**Task directions:** Retype every record below exactly as it appears.

= = =

-- ==== Sys2Proof/Machine/Sequencer.lean ====
section
/-! DEFINITION. The commands of the sequencer: GENERATE (44_sequencer.md R181) and CLEAR (44_sequencer.md R190). -/

namespace Sys2Proof.Machine

/-- GENERATE's input checks, in their order: BAD_ALG, INVALID_DIGITS, INVALID_SECRET, KEY_LEN
(44_sequencer.md R181, 60_exceptions.md R203). -/
def generateInputs (p : Primitive) (s : State) : Except CmdError (AlgDesc × Nat) :=
  match algOperand p s with
  | .error e => .error e
  | .ok desc =>
    match digitsOperand s with
    | .error e => .error e
    | .ok d =>
      match checkKey s with
      | .error e => .error e
      | .ok _ => .ok (desc, d)

/-- The writes of a GENERATE whose primitive answered a digest (44_sequencer.md R181). -/
def State.storeGenerated (s : State) (digest : List Byte) (len d : Nat) : State :=
  ((s.storeDigest digest len).storeTrunc (truncate digest len)).render (codeValue (truncate digest len).2 d) d

/-- `Run(GENERATE)` on any primitive (44_sequencer.md R181). -/
def runGenerate (p : Primitive) (s : State) : Except CmdError State :=
  match generateInputs p s with
  | .error e => .error e
  | .ok (desc, d) =>
    match callPrimitive p s with
    | .error e => .error e
    | .ok digest => .ok (s.storeGenerated digest desc.L d)

/-- GENERATE: counter, digest, truncated value, code, all or nothing (44_sequencer.md R181). -/
def execGenerate (s : State) : Host.Outcome State Fault Refusal := .next (s.complete (runGenerate platform s))

/-- The writes of CLEAR: every data register and buffer is zeroed; CTRL, DIGITS and WBUSY stay (44_sequencer.md R190). -/
def State.zeroise (s : State) : State :=
  { s with
    key := Vector.replicate 128 0
    digest := Vector.replicate 64 0
    code := Vector.replicate 19 0
    klen := 0
    dlen := 0
    counterLo := 0
    counterHi := 0
    trunc := 0
    offset := 0
    codeLen := 0 }

/-- CLEAR always succeeds (44_sequencer.md R190). -/
def execClear (s : State) : Host.Outcome State Fault Refusal := .next (s.complete (.ok s.zeroise))

end Sys2Proof.Machine
end

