-- ==== Sys2Proof/Machine/Core.lean ====
section
/-! DEFINITION. The machine as the host's interface reads it. -/

def Sys2Proof.core : Host.Core :=
  { State := Sys2Proof.Machine.State, Fault := Sys2Proof.Machine.Fault, Refusal := Sys2Proof.Machine.Refusal,
    step := Sys2Proof.Machine.step, reset := Sys2Proof.Machine.State.reset }
end

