-- ==== Sys2Proof/Safety.lean ====
section
/-! DEFINITION. The terms claims are stated in: the invariant of the block, the end of a
run, and which offsets a command may change. -/

namespace Sys2Proof.Machine

/-- What every step keeps. -/
structure State.Inv (s : State) : Prop where
  /-- From acceptance to completion DONE, ERR and HERR are 0 (60_exceptions.md R205). -/
  busy_status : s.phase = .busy → s.done = false ∧ s.err = 0 ∧ s.herr = 0
  /-- ERR values 9 to 15 are never produced (60_exceptions.md R214). -/
  err_known : s.err.toNat ≤ 8
  /-- HERR is 0 but for HASH_FAIL (10_state.md R23). -/
  herr_hashFail : s.err ≠ 8 → s.herr = 0
  /-- CODE_LEN lies in 0..19 (10_state.md R36). -/
  codeLen_le : s.codeLen.toNat ≤ 19
  /-- CODE[0..CODE_LEN-1] are ASCII digits (43_modulo_formatter.md R166). -/
  code_digits : ∀ (j : Nat) (h : j < 19), j < s.codeLen.toNat → 0x30 ≤ s.code[j].toNat ∧ s.code[j].toNat ≤ 0x39
  /-- CODE[CODE_LEN..] is 0x00 (43_modulo_formatter.md R166). -/
  code_rest : ∀ (j : Nat) (h : j < 19), s.codeLen.toNat ≤ j → s.code[j] = 0

/-- The events that are accesses of the host. -/
def Input.isHostAccess : Input → Bool
  | .bus _ | .poll _ => true
  | .engine | .rst => false

/-- The end of a host program's run: "the host has made its last bus access *and* PHASE = IDLE" (70_reset_and_hazards.md
R252). A turn of the engine or a reset event may still be to come. -/
def State.runEnded (s : State) : Prop := (∀ x ∈ s.inputs, x.isHostAccess = false) ∧ s.phase = .idle

/-- A host program is safe as far as this state tells: none of its accesses got a bus error (60_exceptions.md R207). -/
def State.noBusError (s : State) : Prop := Response.busError ∉ s.responses

/-- The offsets whose reads a command may change: STATUS and the outputs of 10_state.md R39. -/
def mayChange (i : Instr) (off : Offset) : Prop :=
  off = 0x00C ∨
    match i with
    | .hmac => off = 0x01C ∨ (0x200 ≤ off.toNat ∧ off.toNat < 0x240)
    | .trunc => off = 0x028 ∨ off = 0x02C
    | .format => off = 0x030 ∨ (0x300 ≤ off.toNat ∧ off.toNat < 0x314)
    | .generate =>
      off = 0x01C ∨ off = 0x028 ∨ off = 0x02C ∨ off = 0x030 ∨ (0x200 ≤ off.toNat ∧ off.toNat < 0x240) ∨
        (0x300 ≤ off.toNat ∧ off.toNat < 0x314)
    | .clear =>
      (0x018 ≤ off.toNat ∧ off.toNat ≤ 0x030) ∨ (0x200 ≤ off.toNat ∧ off.toNat < 0x240) ∨
        (0x300 ≤ off.toNat ∧ off.toNat < 0x314)

end Sys2Proof.Machine
end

= = =

**Your response:**
-- ==== Sys2Proof/Machine/Sequencer.lean ====
section
/-! DEFINITION. The commands of the sequencer: GENERATE (44_sequencer.md R181) and CLEAR (44_sequencer.md R190). -/

namespace Sys2Proof.Machine

/-- GENERATE's input checks, in their order: BAD_ALG, INVALID_DIGITS, INVALID_SECRET, KEY_LEN
(44_sequencer.md R181, 60_exceptions.md R203). -/
def generateInputs (p : Primitive) (s : State) : Except CmdError (AlgDesc × Nat) :=
  match algOperand p s with
  | .error e => .error e
  | .ok desc =>
    match digitsOperand s with
    | .error e => .error e
    | .ok d =>
      match checkKey s with
      | .error e => .error e
      | .ok _ => .ok (desc, d)

/-- The writes of a GENERATE whose primitive answered a digest (44_sequencer.md R181). -/
def State.storeGenerated (s : State) (digest : List Byte) (len d : Nat) : State :=
  ((s.storeDigest digest len).storeTrunc (truncate digest len)).render (codeValue (truncate digest len).2 d) d

/-- `Run(GENERATE)` on any primitive (44_sequencer.md R181). -/
def runGenerate (p : Primitive) (s : State) : Except CmdError State :=
  match generateInputs p s with
  | .error e => .error e
  | .ok (desc, d) =>
    match callPrimitive p s with
    | .error e => .error e
    | .ok digest => .ok (s.storeGenerated digest desc.L d)

/-- GENERATE: counter, digest, truncated value, code, all or nothing (44_sequencer.md R181). -/
def execGenerate (s : State) : Host.Outcome State Fault Refusal := .next (s.complete (runGenerate platform s))

/-- The writes of CLEAR: every data register and buffer is zeroed; CTRL, DIGITS and WBUSY stay (44_sequencer.md R190). -/
def State.zeroise (s : State) : State :=
  { s with
    key := Vector.replicate 128 0
    digest := Vector.replicate 64 0
    code := Vector.replicate 19 0
    klen := 0
    dlen := 0
    counterLo := 0
    counterHi := 0
    trunc := 0
    offset := 0
    codeLen := 0 }

/-- CLEAR always succeeds (44_sequencer.md R190). -/
def execClear (s : State) : Host.Outcome State Fault Refusal := .next (s.complete (.ok s.zeroise))

end Sys2Proof.Machine
end

-- ==== Sys2Proof/Machine/Core.lean ====
section
/-! DEFINITION. The machine as the host's interface reads it. -/

def Sys2Proof.core : Host.Core :=
  { State := Sys2Proof.Machine.State, Fault := Sys2Proof.Machine.Fault, Refusal := Sys2Proof.Machine.Refusal,
    step := Sys2Proof.Machine.step, reset := Sys2Proof.Machine.State.reset }
end

-- ==== Sys2Proof/Safety.lean ====
section
/-! DEFINITION. The terms claims are stated in: the invariant of the block, the end of a
run, and which offsets a command may change. -/

namespace Sys2Proof.Machine

/-- What every step keeps. -/
structure State.Inv (s : State) : Prop where
  /-- From acceptance to completion DONE, ERR and HERR are 0 (60_exceptions.md R205). -/
  busy_status : s.phase = .busy → s.done = false ∧ s.err = 0 ∧ s.herr = 0
  /-- ERR values 9 to 15 are never produced (60_exceptions.md R214). -/
  err_known : s.err.toNat ≤ 8
  /-- HERR is 0 but for HASH_FAIL (10_state.md R23). -/
  herr_hashFail : s.err ≠ 8 → s.herr = 0
  /-- CODE_LEN lies in 0..19 (10_state.md R36). -/
  codeLen_le : s.codeLen.toNat ≤ 19
  /-- CODE[0..CODE_LEN-1] are ASCII digits (43_modulo_formatter.md R166). -/
  code_digits : ∀ (j : Nat) (h : j < 19), j < s.codeLen.toNat → 0x30 ≤ s.code[j].toNat ∧ s.code[j].toNat ≤ 0x39
  /-- CODE[CODE_LEN..] is 0x00 (43_modulo_formatter.md R166). -/
  code_rest : ∀ (j : Nat) (h : j < 19), s.codeLen.toNat ≤ j → s.code[j] = 0

/-- The events that are accesses of the host. -/
def Input.isHostAccess : Input → Bool
  | .bus _ | .poll _ => true
  | .engine | .rst => false

/-- The end of a host program's run: "the host has made its last bus access *and* PHASE = IDLE" (70_reset_and_hazards.md
R252). A turn of the engine or a reset event may still be to come. -/
def State.runEnded (s : State) : Prop := (∀ x ∈ s.inputs, x.isHostAccess = false) ∧ s.phase = .idle

/-- A host program is safe as far as this state tells: none of its accesses got a bus error (60_exceptions.md R207). -/
def State.noBusError (s : State) : Prop := Response.busError ∉ s.responses

/-- The offsets whose reads a command may change: STATUS and the outputs of 10_state.md R39. -/
def mayChange (i : Instr) (off : Offset) : Prop :=
  off = 0x00C ∨
    match i with
    | .hmac => off = 0x01C ∨ (0x200 ≤ off.toNat ∧ off.toNat < 0x240)
    | .trunc => off = 0x028 ∨ off = 0x02C
    | .format => off = 0x030 ∨ (0x300 ≤ off.toNat ∧ off.toNat < 0x314)
    | .generate =>
      off = 0x01C ∨ off = 0x028 ∨ off = 0x02C ∨ off = 0x030 ∨ (0x200 ≤ off.toNat ∧ off.toNat < 0x240) ∨
        (0x300 ≤ off.toNat ∧ off.toNat < 0x314)
    | .clear =>
      (0x018 ≤ off.toNat ∧ off.toNat ≤ 0x030) ∨ (0x200 ≤ off.toNat ∧ off.toNat < 0x240) ∨
        (0x300 ≤ off.toNat ∧ off.toNat < 0x314)

end Sys2Proof.Machine
end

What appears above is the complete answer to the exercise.